受付で身分を明かし、かつて在籍した人物のことで訊きたいことがあると申し出た。
しばらくして恐らく広報担当か、それなりに地位のあると思われる制服姿の男性がやってきて、彼を応接室に連れて行ってくれた。
「お問い合わせのあった、相馬要という人物についてですが……今は在籍しておりません」
辞めたという話は真実だった。
冴子の話や聖の調査結果を疑っていた訳ではないが、これで確認がとれた。
「しかしなぜ、今頃?」
怪訝そうな顔をされる。
「実は……私の学生時代からの友人なのですが、最近連絡がとれなくて、心配して探しているところなのです」
「そうでしたか……」
「ここで相馬と親しくしていた人は、どなたかいらっしゃいますか?」
「……一番親しかったのは……」
制服姿の自衛官は思い出そうと視線を巡らし、そうしてなぜか苦い顔になった。
「ああ、彼も退職しています」
「……何と言う名前の方ですか?」
するとなぜか、相手は表情を強張らせる。
余計なことを言ってしまったというところだろうか。
しばらくして、
「あの、何かありましたか?」逆に質問されてしまった。
「何か、とおっしゃいますと?」
「相馬が何か……警察の方のお世話になるような……?」
北条は作り笑顔を貼りつけてみせた。
「とんでもありません。先ほども申し上げたように、あくまでプライベートです。連絡を取りたいだけなのです」
それに、と付け加える。「もうここを辞めた人間のことであれば、そんなにご心配なさらなくても?」
少し沈黙が降りた。
「……大和ミュージアムの案内担当者に、もしかしたら詳しいことを知っている者がいるかもしれませんので、そちらにお問い合わせください」
北条は礼を言って応接室を後にした。
それから大和ミュージアムに向かったが、今日は休館日だった。
さっきの男はそのことを承知の上であんなことを言ったのだろうか。
仕方ないので自衛隊基地のある近所で聞き込みし、職員がよく利用する店を何件かピックアップしておく。
決して時間的余裕がある訳ではないが、この件だけは自分で確かめておきたかった。
そろそろ学校に帰ろう。
北条が運転席に座った時、スマホが着信を知らせた。聖からだ。
『今朝、尾道で小学生男児が遺体となって発見された事件はご存知ですか?』
その件なら先ほど呉に来る途中、カーラジオで聞いた。
「ああ、一応はね。帳場が尾道東署に立つんでしょ?」
はい、という返答の後、
『ひょっとすると、かの闇サイト『BLACK KITTY』がこの事件に関係しているかもしれません』
北条は思わず電話を落としそうになってしまった。
「どうして……?!」
『詳細をお話しするのに電話では相応しくありません。北条警視、今どちらです?』
「呉の……自衛隊の施設に行って来て、今から学校に帰るところよ。
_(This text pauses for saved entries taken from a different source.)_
-- ==== Sys2Proof/Machine/Converter.lean ====
section
/-!
DEFINITION. Converter: the reference converter of spec/60_exceptions.md R170, R171 composed with the machine. It is environment, not state of
the block (spec/00_scope.md R12, spec/10_state.md R38); U8 of spec/93_implementation_defined.md asks for the composition.
-/

namespace Sys2Proof.Machine

/-- The block and the completions the converter still owes it (R170). -/
structure System where
  machine : State
  /-- "one counter `owed` in {0, 1, 2}, 0 at reset" (R170). -/
  owed : Fin 3
deriving DecidableEq, Repr

/-- What one of the agents of R12 may do next. -/
inductive Move where
  /-- An operation on the host port (R160); the reserved codes are answered there (R74). -/
  | host (i : Instr)
  /-- The converter delivers a completion with any value (R170, R174). -/
  | done (v : Data)
  /-- The converter delivers an error (R170). -/
  | error
  /-- The reset pin; it resets the converter too (R200, D34). -/
  | reset
deriving DecidableEq, Repr

/-- `arm` sets `owed <- 2`, `abort` sets `owed <- 0` (R170). -/
def owedAfter (out : Outputs Config.asb1) (owed : Fin 3) : Fin 3 := if out.arm then 2 else if out.abort then 0 else owed

/-- The block performs an operation, then the converter obeys its pulses. -/
def System.perform (σ : System) (i : Instr) (owed : Fin 3) : Option System :=
  match exec i σ.machine with
  | .next t => some { machine := t, owed := owedAfter t.out owed }
  | .fault _ => none
  | .refused _ => none

/-- One move of the system, `none` where the agent may not make it: the host issues no converter event (R73, R160), and the
converter delivers only what it owes (R170, R171). "The decrement precedes the `arm`" (R170). -/
def System.move (σ : System) : Move → Option System
  | .host i => if i.port = .event then none else σ.perform i σ.owed
  | .done v => if σ.owed = 0 then none else σ.perform (.convDone v) (σ.owed - 1)
  | .error => if σ.owed = 0 then none else σ.perform .convErr 0
  | .reset => some { machine := σ.machine.resetStep, owed := 0 }

/-! ### Infinite runs, and what is assumed of the converter in them (R172, R215) -/

/-- An infinite run of the system: its states, and the moves that lead from one to the next. -/
def System.IsRun (σ : Nat → System) (m : Nat → Move) : Prop := ∀ n, (σ n).move (m n) = some (σ (n + 1))

/-- At this point of a run the converter ends the round it was armed for: with the last completion it owes, or with an error
in place of one (R170). -/
def EndsRound (σ : Nat → System) (m : Nat → Move) (n : Nat) : Prop :=
  (∃ v, m n = .done v ∧ (σ n).owed = 1) ∨ (m n = .error ∧ (σ n).owed ≠ 0)

/-- The fairness premise of R172: "every armed round eventually completes or errors", unless an abort or a reset takes it back
before. It is a premise on the converter, "never ... a property of the block". -/
def ConverterFair (σ : Nat → System) (m : Nat → Move) : Prop :=
  ∀ n, (σ n).owed ≠ 0 → ∃ k, n ≤ k ∧ (EndsRound σ m k ∨ (σ k).owed = 0)

/-- A move that leaves the session alone: anything but the four state-changing commands (R90) and reset. -/
def Move.leavesSession : Move → Bool
  | .host i => i != .init && i != .startSingle && i != .startCont && i != .stop
  | .done _ => true
  | .error => true
  | .reset => false

/-- The system after reset (R170, R201). -/
def System.reset : System := { machine := State.reset, owed := 0 }

end Sys2Proof.Machine
end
それより……被害者の身許は……?」
『山西亜斗夢。現警務部長兼広島市警察部長、山西宏一警視長の孫です』
「……もしかしてお礼参りってやつじゃないの?」
『動機や交友関係などはその内、捜査員が明らかにすることでしょう』
それはそうだ。
北条はすぐにでも尾道へ行きたいと思ったが、学生達の様子も気になるし、他にもいろいろしなくてはいけないことがある。
「ねぇ、聖。悪いんだけど明日、尾道東署で会えない? アタシも現地に行こうと思っているところなのよ」
『承知しました。警視が尾道へ行かれるのでしたら私も。それとこの件に関連して、前もってご報告申し上げたいことがありますので……今夜一度、そちらへ伺ってもよろしいでしょうか。もちろん明日、私も現地へ参りますが』
「ええ、わかったわ」
北条は暗い気持ちでエンジンボタンを押した。
※※※※※※※※※
次の授業は特別授業となっている。
『公用四輪の運転技術講習会』
教場当番である周は、同じく当番の割り当たっている水越と共に、授業の舞台となる駐車場へ向かっていた。
当番には授業が始まる前までに練習用のパトカーを用意し、カラーコーンを並べておくという使命がある。
今朝、柔道の稽古中に捻った足首がまだ少し痛む。湿布を貼ったので熱は引いたようだが。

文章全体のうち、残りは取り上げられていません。